# MATERIAL FOR THIS TASK
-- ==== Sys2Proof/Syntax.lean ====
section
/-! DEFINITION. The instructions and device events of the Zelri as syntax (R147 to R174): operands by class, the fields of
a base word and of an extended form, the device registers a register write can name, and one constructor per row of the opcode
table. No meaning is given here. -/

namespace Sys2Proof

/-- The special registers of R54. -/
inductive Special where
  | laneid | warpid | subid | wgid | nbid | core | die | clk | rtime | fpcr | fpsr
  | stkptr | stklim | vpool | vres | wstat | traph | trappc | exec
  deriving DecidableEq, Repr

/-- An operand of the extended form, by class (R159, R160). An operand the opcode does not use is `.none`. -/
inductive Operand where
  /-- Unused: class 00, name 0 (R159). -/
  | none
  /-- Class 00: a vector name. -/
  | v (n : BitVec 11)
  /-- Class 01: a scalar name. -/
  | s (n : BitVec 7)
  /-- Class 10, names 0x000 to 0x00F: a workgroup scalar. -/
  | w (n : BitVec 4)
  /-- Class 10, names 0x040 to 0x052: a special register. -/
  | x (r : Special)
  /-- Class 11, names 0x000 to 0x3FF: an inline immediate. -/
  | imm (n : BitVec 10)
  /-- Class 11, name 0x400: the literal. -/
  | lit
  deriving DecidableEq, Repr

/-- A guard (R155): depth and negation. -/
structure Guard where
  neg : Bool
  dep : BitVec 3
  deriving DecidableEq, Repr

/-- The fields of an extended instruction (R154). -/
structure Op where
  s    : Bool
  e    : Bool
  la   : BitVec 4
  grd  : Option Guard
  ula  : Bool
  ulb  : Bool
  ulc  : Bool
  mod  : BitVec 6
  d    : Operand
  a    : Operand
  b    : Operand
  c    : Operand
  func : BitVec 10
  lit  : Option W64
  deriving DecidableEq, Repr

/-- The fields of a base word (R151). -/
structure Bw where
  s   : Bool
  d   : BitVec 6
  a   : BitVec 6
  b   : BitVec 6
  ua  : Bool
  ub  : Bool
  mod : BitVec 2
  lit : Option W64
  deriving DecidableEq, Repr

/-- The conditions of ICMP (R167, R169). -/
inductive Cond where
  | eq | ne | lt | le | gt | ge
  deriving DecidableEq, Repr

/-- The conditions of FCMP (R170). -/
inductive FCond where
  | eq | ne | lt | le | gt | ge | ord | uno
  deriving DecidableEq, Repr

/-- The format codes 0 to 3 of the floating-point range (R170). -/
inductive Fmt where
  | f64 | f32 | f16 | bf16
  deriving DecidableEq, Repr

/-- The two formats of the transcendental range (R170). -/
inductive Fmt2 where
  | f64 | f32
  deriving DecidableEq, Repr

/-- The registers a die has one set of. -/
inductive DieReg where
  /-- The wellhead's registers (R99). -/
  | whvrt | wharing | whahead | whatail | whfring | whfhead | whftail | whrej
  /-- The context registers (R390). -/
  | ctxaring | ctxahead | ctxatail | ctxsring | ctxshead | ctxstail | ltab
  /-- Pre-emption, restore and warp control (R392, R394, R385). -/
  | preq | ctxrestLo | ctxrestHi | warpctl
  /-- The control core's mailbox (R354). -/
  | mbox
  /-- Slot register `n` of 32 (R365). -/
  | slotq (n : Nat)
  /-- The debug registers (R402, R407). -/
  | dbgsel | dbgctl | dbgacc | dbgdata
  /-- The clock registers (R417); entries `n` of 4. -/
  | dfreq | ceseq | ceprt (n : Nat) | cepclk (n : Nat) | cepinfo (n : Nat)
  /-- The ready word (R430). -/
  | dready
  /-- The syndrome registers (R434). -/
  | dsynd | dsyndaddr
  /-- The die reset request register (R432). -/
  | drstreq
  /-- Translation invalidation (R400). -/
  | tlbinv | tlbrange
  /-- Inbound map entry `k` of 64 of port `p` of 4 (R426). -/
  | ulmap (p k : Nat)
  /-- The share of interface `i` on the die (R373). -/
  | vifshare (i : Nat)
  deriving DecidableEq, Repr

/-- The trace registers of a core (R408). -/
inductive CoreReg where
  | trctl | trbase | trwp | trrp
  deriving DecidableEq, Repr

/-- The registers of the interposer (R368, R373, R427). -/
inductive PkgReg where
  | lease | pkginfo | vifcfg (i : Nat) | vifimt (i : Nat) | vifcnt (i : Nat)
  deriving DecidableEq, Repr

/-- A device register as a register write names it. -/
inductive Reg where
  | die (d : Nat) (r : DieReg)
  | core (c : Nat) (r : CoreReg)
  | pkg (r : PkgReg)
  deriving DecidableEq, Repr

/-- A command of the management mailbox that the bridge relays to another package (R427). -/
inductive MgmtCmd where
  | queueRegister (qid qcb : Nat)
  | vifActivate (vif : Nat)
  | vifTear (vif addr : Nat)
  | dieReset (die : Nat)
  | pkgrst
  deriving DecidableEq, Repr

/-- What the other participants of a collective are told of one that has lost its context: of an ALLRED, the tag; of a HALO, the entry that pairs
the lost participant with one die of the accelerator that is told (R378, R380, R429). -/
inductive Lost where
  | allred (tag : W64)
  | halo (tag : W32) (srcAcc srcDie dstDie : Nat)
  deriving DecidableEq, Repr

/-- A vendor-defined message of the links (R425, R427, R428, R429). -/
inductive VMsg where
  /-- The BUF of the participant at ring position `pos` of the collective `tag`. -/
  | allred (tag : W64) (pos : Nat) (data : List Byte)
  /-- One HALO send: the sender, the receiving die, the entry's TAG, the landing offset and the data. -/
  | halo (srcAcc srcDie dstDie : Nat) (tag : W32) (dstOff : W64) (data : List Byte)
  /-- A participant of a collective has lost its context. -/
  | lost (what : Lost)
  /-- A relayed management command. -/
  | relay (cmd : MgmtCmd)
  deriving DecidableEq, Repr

==

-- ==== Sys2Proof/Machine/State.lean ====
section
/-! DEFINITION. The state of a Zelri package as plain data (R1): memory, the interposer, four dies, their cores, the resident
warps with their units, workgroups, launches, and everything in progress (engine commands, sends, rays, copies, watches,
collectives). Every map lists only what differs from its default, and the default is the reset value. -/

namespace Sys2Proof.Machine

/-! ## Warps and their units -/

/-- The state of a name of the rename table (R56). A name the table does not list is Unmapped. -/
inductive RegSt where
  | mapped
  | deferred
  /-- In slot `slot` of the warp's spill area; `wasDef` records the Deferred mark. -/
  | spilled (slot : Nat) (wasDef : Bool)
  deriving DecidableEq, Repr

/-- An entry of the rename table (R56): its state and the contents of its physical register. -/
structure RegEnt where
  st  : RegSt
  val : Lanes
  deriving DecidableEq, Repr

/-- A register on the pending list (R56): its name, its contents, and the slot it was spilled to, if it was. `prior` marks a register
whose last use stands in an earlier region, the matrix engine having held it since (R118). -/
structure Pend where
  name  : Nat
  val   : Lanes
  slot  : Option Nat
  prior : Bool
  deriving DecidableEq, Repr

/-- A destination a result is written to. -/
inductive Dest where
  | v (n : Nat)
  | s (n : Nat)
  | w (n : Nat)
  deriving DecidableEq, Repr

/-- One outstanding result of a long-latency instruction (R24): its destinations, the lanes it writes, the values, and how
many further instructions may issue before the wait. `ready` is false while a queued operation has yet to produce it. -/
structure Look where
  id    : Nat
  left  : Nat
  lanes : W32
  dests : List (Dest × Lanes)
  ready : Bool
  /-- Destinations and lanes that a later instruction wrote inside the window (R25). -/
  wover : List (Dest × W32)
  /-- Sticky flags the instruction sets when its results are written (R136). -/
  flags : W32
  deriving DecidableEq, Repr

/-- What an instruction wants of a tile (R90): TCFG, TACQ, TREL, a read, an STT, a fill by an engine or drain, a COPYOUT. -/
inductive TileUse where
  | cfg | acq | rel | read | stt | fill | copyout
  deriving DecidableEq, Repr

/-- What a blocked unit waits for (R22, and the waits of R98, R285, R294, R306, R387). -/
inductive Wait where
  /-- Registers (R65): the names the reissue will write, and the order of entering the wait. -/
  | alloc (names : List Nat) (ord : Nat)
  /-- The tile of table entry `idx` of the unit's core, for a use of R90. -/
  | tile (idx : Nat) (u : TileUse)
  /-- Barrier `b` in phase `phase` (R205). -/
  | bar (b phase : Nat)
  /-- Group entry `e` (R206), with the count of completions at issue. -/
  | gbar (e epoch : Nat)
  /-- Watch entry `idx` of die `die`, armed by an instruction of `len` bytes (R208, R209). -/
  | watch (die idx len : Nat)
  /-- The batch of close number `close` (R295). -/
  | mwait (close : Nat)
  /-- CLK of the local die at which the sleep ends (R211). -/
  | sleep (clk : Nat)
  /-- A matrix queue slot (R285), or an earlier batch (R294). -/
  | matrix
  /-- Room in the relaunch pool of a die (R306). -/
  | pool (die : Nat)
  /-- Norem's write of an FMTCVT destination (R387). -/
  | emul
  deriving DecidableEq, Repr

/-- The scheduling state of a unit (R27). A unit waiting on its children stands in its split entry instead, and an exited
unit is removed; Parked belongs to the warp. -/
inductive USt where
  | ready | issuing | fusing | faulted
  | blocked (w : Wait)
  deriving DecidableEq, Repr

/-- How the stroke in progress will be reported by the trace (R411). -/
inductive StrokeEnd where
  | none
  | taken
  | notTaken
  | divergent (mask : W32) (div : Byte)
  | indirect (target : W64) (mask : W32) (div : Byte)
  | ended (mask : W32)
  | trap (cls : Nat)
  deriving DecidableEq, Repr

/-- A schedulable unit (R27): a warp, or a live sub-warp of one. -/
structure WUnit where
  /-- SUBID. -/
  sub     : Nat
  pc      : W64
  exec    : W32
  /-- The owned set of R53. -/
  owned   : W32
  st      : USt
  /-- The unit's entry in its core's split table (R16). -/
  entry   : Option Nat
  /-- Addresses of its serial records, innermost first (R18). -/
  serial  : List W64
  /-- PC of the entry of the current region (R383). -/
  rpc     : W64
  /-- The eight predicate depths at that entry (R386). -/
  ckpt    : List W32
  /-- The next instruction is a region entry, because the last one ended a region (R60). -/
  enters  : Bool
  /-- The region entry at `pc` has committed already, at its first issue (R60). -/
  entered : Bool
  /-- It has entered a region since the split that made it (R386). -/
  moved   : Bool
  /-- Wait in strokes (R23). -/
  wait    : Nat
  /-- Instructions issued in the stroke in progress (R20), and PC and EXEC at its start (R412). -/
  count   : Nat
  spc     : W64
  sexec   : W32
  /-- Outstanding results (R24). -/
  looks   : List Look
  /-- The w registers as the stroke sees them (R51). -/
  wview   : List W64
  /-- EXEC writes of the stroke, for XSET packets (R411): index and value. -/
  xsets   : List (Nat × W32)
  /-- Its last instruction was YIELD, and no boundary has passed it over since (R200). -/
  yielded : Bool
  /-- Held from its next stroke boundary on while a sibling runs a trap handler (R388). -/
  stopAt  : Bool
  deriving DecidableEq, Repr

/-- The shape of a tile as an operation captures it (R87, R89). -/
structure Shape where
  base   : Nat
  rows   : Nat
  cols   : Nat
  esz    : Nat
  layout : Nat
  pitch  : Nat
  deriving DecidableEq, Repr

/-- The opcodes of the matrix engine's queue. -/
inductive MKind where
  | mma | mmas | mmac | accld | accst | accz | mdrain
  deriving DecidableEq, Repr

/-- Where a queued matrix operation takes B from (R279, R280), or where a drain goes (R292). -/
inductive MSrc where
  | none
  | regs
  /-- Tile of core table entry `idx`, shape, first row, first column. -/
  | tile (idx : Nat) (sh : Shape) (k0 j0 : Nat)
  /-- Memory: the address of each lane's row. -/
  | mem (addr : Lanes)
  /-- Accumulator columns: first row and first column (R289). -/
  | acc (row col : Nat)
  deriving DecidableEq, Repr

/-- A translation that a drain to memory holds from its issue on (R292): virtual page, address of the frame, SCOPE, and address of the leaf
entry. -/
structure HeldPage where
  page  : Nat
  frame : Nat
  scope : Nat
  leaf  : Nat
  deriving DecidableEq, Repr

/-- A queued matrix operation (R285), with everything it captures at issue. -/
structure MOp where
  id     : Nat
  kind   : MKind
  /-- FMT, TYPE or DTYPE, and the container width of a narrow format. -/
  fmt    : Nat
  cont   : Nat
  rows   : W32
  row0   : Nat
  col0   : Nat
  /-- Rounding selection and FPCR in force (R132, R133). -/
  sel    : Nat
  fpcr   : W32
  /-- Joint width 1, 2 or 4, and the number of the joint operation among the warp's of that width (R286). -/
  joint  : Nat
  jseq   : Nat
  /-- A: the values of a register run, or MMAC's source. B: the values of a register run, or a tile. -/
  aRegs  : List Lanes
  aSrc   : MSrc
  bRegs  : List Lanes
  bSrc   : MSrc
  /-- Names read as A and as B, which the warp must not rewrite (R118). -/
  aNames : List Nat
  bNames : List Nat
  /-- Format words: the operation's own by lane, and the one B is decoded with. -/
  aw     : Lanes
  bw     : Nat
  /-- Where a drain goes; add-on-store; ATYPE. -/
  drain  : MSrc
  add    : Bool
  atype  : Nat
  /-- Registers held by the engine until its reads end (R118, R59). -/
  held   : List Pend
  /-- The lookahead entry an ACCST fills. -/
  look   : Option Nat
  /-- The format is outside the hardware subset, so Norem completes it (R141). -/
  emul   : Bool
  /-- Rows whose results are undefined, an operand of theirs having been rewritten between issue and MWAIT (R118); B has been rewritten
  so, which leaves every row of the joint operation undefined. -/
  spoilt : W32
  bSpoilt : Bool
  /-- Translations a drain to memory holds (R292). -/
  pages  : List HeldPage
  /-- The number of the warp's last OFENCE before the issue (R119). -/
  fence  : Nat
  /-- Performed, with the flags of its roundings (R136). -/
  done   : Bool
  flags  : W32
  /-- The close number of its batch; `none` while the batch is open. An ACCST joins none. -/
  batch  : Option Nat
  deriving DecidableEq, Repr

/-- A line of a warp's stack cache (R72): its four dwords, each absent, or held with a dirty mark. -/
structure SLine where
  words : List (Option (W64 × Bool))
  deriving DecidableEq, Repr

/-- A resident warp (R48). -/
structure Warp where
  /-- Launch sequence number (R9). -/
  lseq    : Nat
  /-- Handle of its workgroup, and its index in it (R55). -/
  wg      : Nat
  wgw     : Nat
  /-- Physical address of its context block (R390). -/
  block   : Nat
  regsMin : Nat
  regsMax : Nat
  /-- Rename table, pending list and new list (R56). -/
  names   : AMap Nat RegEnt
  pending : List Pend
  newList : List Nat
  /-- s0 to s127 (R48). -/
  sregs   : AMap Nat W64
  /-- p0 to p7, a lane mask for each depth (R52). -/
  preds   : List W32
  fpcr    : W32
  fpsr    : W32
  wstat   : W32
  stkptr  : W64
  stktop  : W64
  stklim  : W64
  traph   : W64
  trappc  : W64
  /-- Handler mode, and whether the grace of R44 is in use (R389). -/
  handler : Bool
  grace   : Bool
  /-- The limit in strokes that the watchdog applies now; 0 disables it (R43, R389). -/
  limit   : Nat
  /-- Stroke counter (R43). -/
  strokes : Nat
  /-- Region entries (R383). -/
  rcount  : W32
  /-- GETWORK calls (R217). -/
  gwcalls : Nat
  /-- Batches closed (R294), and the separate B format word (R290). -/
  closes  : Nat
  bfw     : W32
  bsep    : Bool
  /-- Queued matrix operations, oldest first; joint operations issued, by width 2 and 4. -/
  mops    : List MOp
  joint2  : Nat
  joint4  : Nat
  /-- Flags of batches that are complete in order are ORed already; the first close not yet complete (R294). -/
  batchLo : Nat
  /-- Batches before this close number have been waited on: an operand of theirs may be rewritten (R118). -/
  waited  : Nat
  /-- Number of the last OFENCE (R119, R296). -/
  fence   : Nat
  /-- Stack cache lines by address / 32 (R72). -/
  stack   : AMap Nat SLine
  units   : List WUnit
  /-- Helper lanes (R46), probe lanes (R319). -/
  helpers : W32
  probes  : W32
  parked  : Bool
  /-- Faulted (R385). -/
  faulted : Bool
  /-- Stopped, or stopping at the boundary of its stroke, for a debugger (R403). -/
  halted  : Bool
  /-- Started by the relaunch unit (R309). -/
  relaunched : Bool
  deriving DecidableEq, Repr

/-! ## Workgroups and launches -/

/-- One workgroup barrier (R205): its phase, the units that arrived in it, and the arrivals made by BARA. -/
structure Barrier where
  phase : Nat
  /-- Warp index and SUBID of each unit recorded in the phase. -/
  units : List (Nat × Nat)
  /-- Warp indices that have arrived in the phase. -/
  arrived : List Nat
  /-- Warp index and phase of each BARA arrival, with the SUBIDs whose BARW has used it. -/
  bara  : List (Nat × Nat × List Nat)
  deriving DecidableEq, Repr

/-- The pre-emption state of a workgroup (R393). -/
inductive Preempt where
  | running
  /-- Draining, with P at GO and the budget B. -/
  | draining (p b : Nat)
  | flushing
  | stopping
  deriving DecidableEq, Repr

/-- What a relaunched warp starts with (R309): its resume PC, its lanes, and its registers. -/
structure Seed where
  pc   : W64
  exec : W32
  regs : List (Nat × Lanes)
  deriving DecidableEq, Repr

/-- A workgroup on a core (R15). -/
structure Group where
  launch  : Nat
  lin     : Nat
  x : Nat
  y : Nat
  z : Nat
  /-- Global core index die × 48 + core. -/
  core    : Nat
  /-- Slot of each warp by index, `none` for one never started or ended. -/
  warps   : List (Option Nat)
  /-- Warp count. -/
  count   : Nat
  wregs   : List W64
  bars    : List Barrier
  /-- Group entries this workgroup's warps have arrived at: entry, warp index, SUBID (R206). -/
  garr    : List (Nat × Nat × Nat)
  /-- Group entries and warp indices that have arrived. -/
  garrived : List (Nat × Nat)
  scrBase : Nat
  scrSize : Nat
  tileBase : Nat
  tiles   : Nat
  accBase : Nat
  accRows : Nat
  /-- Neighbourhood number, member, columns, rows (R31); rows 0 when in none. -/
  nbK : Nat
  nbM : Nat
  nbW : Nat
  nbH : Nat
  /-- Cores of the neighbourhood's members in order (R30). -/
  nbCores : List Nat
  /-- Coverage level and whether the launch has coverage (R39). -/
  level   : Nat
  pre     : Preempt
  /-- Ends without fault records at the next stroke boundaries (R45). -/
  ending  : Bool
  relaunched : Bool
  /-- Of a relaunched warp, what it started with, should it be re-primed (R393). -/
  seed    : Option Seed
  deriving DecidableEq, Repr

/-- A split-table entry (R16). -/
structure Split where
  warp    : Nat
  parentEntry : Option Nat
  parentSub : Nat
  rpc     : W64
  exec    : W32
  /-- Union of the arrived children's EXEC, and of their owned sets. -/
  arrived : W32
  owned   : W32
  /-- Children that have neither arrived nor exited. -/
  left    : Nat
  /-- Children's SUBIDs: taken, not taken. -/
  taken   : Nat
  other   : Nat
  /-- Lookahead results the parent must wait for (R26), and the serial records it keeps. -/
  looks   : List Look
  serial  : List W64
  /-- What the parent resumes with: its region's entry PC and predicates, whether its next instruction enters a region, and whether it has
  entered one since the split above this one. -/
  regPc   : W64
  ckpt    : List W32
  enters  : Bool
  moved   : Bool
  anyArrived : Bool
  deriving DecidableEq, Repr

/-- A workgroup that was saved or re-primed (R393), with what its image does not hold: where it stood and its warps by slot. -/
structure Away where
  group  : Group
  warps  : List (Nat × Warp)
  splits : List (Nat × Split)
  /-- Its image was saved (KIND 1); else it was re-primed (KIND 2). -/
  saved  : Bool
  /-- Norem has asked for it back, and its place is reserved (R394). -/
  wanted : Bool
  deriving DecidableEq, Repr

# YOUR TASK
Scan the entries above for the word "limit". Report the lines that hold it.

# OUTPUT BELOW
  /-- The limit in strokes that the watchdog applies now; 0 disables it (R43, R389). -/
  limit   : Nat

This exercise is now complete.